Figure . [Operation of the spatial microscope]. Ed. June Olazar Intxausti and Jon Ander Nieto Garai

Expansion microscopy, therefore, provides direct access to the discoveries of those of us who do not have access to sophisticated software or devices, so that this possibility does not remain in the hands of a few. It can be said that it allows us to go beyond the economic situation of scientific groups and that access to information depends on scientific skills, as in other times, and not so much on money. So any subject -- as Mary Anning once was -- would be able to make findings as significant as the ichthyoosaural skeleton, with a few materials available.

BIBLIOGRAPHY

[1] Nieto Garai JA. [Lorizate M. and Contreras FX]. 2021. “Shedding light on membrane rafts structure and dynamics in living cells. [Biochimica and biophysics act]. [Biomembranes, 1864, 183813].

[2] Balzarotti F., Eilers Y. C. Gwosch, Gynna A. Westphal V. Stefani F. Elf J. and Hell S. 2017. “Nanometer resolution imaging and tracking of fluorescent molecules with minimal photon fluxes”. Science 355, 606-612.
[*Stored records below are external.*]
-- ==== Sys2Proof/Machine/Timer.lean ====
section
/-! DEFINITION. The idle timeout (spec/41_decoder.md R140, R141). -/

namespace Sys2Proof.Machine

/-- `(now - dec.last_byte_timestamp) mod 2^TIME_W` (R140, R225). -/
def Dec.elapsed (d : Dec) (now : Time) : Time := now - d.lastByteTimestamp

/-- The guard of R140: a buffer that is not empty and a silence strictly longer than `T_IDLE_MS` (D10). -/
def Dec.timedOut (d : Dec) (now : Time) : Bool := 0 < d.len.toNat && Config.tIdleMs < (d.elapsed now).toNat

/-- The writes of R140 where the guard holds; nothing where it does not. -/
def Dec.timeout (d : Dec) (now : Time) : Dec :=
  if d.timedOut now then { (d.setFsm .idle).clear with cmd := Config.cmdUnknown } else d

/-- IDLE.TIMEOUT(now) (R140): nothing is emitted, the timestamp stays. -/
def execIdleTimeout (now : Time) (s : State) : Host.Outcome State Fault Refusal :=
  .next { s with dec := s.dec.timeout now }

end Sys2Proof.Machine
end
[3] Chen F., P. Tillberg W. and Boyden E. S. 2015. “Microscopic expansion.” Science 347, 543–548.

[4] Faulkner E. Thomas S. and Neely R. 2020. “An introduction to the methodology of expansion microscopy”. The International Journal of Biochemistry & Cell Biology, 124, 105764.

[5] Truckenbrodt S., Maidorn M., D. Crzan, Wildhagen H. Kabatas S. and Rizzoli S. 2018. “X10 expansion microscopy enables 25-nm resolution on conventional microscopes”. EMBO reports, 19, e45836.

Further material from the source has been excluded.